> [Problem] From the data that follows, print exactly the lines starting at the one containing "if v.testBit 2 then s2.stbNone else s2" and ending at the one containing "def State.commandWrite (s"; include both of them and nothing more.
** Given data follows **
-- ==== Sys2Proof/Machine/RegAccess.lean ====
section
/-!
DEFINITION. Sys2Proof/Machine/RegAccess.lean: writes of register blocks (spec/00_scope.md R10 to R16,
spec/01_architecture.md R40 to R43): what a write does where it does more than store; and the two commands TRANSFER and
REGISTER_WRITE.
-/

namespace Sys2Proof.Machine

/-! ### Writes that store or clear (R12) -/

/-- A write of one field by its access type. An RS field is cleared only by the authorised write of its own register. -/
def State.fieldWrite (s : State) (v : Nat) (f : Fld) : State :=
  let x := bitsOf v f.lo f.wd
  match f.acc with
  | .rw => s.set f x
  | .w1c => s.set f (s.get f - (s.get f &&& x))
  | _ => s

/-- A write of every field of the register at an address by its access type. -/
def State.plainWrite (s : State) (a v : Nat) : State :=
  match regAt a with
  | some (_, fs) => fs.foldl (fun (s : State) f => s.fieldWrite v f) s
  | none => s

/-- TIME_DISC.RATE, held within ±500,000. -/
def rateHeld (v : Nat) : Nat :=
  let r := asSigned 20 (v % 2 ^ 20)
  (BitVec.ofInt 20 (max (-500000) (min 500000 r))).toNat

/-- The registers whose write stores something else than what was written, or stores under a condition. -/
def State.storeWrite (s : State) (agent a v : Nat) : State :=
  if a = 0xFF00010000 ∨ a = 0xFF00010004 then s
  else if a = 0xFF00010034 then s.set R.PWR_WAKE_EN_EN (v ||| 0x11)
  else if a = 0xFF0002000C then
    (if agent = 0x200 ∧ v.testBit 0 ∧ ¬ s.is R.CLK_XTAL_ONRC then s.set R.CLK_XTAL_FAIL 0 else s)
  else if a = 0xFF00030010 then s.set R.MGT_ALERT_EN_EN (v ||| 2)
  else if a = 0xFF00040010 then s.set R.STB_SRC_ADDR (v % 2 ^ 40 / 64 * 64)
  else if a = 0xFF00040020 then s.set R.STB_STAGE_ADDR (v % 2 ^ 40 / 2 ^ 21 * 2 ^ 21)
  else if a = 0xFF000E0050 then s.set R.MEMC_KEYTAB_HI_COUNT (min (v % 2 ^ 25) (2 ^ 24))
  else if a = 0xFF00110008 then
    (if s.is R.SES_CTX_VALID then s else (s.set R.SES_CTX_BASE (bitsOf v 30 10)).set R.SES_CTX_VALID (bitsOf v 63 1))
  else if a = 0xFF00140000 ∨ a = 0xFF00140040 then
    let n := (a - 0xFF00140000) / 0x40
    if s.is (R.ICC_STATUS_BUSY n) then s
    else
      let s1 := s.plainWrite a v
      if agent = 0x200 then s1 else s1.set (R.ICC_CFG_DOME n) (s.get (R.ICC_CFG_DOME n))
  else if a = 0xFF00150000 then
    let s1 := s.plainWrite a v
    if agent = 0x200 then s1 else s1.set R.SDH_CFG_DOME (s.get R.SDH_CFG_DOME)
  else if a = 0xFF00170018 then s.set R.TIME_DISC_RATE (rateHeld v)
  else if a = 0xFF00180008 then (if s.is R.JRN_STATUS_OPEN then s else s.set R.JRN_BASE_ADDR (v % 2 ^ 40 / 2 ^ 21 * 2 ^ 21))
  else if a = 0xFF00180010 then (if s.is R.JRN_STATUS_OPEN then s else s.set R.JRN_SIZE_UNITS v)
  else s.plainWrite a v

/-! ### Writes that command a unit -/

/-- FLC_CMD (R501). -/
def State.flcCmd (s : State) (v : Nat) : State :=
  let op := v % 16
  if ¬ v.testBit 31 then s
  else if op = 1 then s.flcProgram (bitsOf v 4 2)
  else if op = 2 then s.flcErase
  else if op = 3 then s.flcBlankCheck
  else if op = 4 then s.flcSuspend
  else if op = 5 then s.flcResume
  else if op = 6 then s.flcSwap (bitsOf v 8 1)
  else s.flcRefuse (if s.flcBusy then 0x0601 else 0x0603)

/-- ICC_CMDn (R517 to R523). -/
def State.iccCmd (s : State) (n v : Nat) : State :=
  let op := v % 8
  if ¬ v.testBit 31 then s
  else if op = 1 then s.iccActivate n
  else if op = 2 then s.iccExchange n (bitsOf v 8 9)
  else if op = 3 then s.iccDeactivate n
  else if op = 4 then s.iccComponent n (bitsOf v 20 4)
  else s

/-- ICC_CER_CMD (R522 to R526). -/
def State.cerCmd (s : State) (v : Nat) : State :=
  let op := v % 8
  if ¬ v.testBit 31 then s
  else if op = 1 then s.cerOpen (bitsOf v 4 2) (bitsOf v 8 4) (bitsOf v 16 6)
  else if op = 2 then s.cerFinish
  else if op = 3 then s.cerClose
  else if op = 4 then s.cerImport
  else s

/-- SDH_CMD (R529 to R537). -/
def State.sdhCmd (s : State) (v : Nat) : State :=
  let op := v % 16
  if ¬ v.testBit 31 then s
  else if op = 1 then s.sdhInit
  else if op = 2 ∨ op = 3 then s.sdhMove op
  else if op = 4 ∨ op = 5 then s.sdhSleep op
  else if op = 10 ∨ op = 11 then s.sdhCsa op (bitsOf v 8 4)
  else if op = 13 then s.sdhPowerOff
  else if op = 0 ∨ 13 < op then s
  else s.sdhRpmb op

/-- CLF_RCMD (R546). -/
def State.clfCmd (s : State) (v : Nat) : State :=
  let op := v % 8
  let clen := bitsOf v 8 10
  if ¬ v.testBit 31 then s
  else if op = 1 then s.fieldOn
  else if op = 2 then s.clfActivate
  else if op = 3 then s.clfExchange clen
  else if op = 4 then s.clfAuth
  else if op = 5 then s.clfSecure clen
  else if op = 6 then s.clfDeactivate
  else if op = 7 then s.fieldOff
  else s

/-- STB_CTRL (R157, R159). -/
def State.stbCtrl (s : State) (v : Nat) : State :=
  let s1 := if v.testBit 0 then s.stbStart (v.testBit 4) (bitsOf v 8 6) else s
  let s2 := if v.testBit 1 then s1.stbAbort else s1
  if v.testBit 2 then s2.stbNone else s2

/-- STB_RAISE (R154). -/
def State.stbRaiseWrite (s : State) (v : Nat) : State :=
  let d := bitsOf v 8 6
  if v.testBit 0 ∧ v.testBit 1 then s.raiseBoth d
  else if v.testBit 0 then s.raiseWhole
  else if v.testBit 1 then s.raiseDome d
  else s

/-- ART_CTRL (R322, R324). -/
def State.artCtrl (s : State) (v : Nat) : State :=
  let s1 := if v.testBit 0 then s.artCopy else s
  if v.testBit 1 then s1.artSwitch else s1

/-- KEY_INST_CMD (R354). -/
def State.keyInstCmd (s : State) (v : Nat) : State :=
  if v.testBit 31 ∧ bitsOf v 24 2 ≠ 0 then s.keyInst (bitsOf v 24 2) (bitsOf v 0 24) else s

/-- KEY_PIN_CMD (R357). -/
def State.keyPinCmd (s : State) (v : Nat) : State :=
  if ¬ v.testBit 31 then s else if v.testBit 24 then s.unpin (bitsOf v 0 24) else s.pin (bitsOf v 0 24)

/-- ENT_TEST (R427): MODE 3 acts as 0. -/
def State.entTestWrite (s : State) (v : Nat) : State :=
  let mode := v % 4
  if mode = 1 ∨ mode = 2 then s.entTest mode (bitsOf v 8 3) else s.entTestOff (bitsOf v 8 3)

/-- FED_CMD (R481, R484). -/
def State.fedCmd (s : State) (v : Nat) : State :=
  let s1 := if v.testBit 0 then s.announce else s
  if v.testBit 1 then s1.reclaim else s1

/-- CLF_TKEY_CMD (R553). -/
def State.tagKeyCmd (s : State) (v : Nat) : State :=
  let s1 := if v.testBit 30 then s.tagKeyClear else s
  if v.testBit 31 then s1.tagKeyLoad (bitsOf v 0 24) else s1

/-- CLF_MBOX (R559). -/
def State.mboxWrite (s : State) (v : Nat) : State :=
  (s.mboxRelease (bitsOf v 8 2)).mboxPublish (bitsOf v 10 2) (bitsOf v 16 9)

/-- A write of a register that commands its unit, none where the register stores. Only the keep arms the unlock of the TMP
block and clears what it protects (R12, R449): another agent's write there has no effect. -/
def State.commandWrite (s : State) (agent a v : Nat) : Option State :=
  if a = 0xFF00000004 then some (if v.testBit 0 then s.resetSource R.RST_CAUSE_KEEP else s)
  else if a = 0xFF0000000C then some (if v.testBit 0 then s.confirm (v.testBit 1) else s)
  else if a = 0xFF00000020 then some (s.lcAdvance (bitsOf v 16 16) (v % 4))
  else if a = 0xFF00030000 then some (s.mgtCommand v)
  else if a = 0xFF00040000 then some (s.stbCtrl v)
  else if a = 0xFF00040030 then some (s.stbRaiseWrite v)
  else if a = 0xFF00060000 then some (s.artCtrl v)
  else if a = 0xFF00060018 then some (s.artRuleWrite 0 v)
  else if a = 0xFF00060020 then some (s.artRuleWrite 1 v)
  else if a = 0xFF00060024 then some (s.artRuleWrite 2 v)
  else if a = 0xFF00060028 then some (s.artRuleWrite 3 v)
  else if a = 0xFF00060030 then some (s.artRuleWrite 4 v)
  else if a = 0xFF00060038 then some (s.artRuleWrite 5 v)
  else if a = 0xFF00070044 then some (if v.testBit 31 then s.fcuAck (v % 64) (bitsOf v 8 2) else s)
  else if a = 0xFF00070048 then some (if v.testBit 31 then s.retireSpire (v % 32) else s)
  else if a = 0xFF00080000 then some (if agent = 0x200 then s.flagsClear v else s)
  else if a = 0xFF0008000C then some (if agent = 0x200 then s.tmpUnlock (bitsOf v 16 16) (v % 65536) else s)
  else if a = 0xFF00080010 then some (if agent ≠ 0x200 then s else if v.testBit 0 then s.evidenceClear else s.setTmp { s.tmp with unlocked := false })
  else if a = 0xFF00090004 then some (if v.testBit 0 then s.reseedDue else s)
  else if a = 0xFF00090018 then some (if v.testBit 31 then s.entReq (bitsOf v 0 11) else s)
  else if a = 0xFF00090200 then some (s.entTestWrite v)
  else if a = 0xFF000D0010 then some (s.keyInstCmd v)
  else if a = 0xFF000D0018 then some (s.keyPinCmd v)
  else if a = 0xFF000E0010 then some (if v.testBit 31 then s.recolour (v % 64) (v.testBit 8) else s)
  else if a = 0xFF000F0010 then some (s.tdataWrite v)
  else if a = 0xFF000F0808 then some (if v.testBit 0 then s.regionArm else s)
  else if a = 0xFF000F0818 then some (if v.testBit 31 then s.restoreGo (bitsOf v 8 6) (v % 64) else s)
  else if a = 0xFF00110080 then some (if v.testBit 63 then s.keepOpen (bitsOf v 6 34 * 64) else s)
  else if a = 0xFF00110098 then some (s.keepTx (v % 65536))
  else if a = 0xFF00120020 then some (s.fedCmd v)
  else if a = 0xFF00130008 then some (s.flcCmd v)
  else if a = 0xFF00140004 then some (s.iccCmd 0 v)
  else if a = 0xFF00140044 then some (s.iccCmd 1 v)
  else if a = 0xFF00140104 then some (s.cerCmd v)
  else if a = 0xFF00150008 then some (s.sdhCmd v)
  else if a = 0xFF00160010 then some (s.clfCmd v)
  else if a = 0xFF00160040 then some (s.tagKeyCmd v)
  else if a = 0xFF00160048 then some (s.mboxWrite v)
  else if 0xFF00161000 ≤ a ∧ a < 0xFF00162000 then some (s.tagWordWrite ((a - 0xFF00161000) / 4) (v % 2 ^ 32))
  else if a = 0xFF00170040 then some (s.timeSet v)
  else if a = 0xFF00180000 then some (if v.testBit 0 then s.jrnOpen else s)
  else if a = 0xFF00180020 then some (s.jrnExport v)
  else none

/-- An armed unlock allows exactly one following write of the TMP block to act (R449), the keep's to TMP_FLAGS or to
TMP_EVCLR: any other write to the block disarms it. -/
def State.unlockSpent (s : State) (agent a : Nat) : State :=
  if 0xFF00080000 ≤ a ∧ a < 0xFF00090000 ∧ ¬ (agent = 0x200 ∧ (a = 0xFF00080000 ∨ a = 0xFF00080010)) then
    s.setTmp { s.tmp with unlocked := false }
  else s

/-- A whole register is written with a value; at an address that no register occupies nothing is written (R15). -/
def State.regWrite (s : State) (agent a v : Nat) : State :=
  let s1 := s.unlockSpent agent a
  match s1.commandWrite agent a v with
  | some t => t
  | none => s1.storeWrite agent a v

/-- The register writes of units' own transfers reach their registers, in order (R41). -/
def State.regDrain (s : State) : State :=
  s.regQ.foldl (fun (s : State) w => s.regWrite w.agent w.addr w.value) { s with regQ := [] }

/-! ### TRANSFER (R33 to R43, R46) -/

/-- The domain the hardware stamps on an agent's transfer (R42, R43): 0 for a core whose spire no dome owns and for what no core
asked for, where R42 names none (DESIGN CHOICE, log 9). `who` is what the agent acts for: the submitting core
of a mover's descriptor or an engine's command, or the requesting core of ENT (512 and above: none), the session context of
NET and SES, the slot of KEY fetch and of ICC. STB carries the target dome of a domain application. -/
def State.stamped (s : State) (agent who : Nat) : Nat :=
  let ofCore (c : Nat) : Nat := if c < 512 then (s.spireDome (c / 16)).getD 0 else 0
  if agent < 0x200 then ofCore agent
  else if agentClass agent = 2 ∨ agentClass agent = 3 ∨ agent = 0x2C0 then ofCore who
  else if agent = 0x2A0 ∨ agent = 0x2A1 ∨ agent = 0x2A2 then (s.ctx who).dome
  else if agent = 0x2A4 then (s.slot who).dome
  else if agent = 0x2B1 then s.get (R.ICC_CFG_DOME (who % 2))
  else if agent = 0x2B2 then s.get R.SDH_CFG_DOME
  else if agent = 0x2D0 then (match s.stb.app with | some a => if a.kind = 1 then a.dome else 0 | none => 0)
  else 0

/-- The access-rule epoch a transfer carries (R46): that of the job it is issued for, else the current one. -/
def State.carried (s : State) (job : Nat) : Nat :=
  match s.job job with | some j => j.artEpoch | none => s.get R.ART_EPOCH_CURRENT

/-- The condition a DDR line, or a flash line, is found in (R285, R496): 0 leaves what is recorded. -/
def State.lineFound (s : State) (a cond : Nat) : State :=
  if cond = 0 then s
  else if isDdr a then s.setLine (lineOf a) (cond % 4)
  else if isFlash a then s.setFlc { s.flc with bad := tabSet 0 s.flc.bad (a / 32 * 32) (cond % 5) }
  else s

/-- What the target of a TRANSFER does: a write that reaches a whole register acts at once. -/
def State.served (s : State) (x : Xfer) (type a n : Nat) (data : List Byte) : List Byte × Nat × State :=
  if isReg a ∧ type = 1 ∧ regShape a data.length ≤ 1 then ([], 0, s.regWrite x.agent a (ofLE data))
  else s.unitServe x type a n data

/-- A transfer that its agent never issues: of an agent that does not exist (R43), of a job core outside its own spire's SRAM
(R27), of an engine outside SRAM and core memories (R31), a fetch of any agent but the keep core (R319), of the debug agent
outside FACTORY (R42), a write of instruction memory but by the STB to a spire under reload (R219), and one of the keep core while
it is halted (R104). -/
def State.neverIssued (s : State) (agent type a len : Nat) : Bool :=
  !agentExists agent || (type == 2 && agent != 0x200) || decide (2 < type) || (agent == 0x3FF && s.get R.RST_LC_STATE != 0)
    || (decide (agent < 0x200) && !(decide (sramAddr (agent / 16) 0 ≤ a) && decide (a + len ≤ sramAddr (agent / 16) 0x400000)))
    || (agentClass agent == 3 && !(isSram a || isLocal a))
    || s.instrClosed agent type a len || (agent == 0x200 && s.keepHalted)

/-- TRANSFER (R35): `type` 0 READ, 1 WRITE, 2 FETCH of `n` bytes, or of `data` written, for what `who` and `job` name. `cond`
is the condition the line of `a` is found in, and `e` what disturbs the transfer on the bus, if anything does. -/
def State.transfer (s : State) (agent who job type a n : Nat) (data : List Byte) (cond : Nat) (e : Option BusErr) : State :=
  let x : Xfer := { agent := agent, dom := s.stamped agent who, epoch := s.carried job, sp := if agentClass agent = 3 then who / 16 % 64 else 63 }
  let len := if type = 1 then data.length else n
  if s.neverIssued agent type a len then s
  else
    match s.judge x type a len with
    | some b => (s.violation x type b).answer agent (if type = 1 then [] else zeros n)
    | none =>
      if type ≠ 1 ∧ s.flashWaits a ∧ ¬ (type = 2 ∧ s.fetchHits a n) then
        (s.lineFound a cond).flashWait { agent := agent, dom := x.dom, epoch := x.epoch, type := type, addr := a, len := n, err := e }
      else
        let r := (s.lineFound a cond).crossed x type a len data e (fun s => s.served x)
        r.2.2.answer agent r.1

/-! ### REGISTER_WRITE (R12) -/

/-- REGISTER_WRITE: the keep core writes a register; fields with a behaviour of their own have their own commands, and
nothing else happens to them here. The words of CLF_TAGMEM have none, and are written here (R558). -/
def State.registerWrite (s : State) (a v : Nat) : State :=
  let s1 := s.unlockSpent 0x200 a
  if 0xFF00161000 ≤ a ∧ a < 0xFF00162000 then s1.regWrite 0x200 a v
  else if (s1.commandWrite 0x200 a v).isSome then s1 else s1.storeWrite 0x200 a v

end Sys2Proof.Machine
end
** End of Given data **
> [Answer area]
  if v.testBit 2 then s2.stbNone else s2

/-- STB_RAISE (R154). -/
def State.stbRaiseWrite (s : State) (v : Nat) : State :=
  let d := bitsOf v 8 6
  if v.testBit 0 ∧ v.testBit 1 then s.raiseBoth d
  else if v.testBit 0 then s.raiseWhole
  else if v.testBit 1 then s.raiseDome d
  else s

/-- ART_CTRL (R322, R324). -/
def State.artCtrl (s : State) (v : Nat) : State :=
  let s1 := if v.testBit 0 then s.artCopy else s
  if v.testBit 1 then s1.artSwitch else s1

/-- KEY_INST_CMD (R354). -/
def State.keyInstCmd (s : State) (v : Nat) : State :=
  if v.testBit 31 ∧ bitsOf v 24 2 ≠ 0 then s.keyInst (bitsOf v 24 2) (bitsOf v 0 24) else s

/-- KEY_PIN_CMD (R357). -/
def State.keyPinCmd (s : State) (v : Nat) : State :=
  if ¬ v.testBit 31 then s else if v.testBit 24 then s.unpin (bitsOf v 0 24) else s.pin (bitsOf v 0 24)

/-- ENT_TEST (R427): MODE 3 acts as 0. -/
def State.entTestWrite (s : State) (v : Nat) : State :=
  let mode := v % 4
  if mode = 1 ∨ mode = 2 then s.entTest mode (bitsOf v 8 3) else s.entTestOff (bitsOf v 8 3)

/-- FED_CMD (R481, R484). -/
def State.fedCmd (s : State) (v : Nat) : State :=
  let s1 := if v.testBit 0 then s.announce else s
  if v.testBit 1 then s1.reclaim else s1

/-- CLF_TKEY_CMD (R553). -/
def State.tagKeyCmd (s : State) (v : Nat) : State :=
  let s1 := if v.testBit 30 then s.tagKeyClear else s
  if v.testBit 31 then s1.tagKeyLoad (bitsOf v 0 24) else s1

/-- CLF_MBOX (R559). -/
def State.mboxWrite (s : State) (v : Nat) : State :=
  (s.mboxRelease (bitsOf v 8 2)).mboxPublish (bitsOf v 10 2) (bitsOf v 16 9)

/-- A write of a register that commands its unit, none where the register stores. Only the keep arms the unlock of the TMP
block and clears what it protects (R12, R449): another agent's write there has no effect. -/
def State.commandWrite (s : State) (agent a v : Nat) : Option State :=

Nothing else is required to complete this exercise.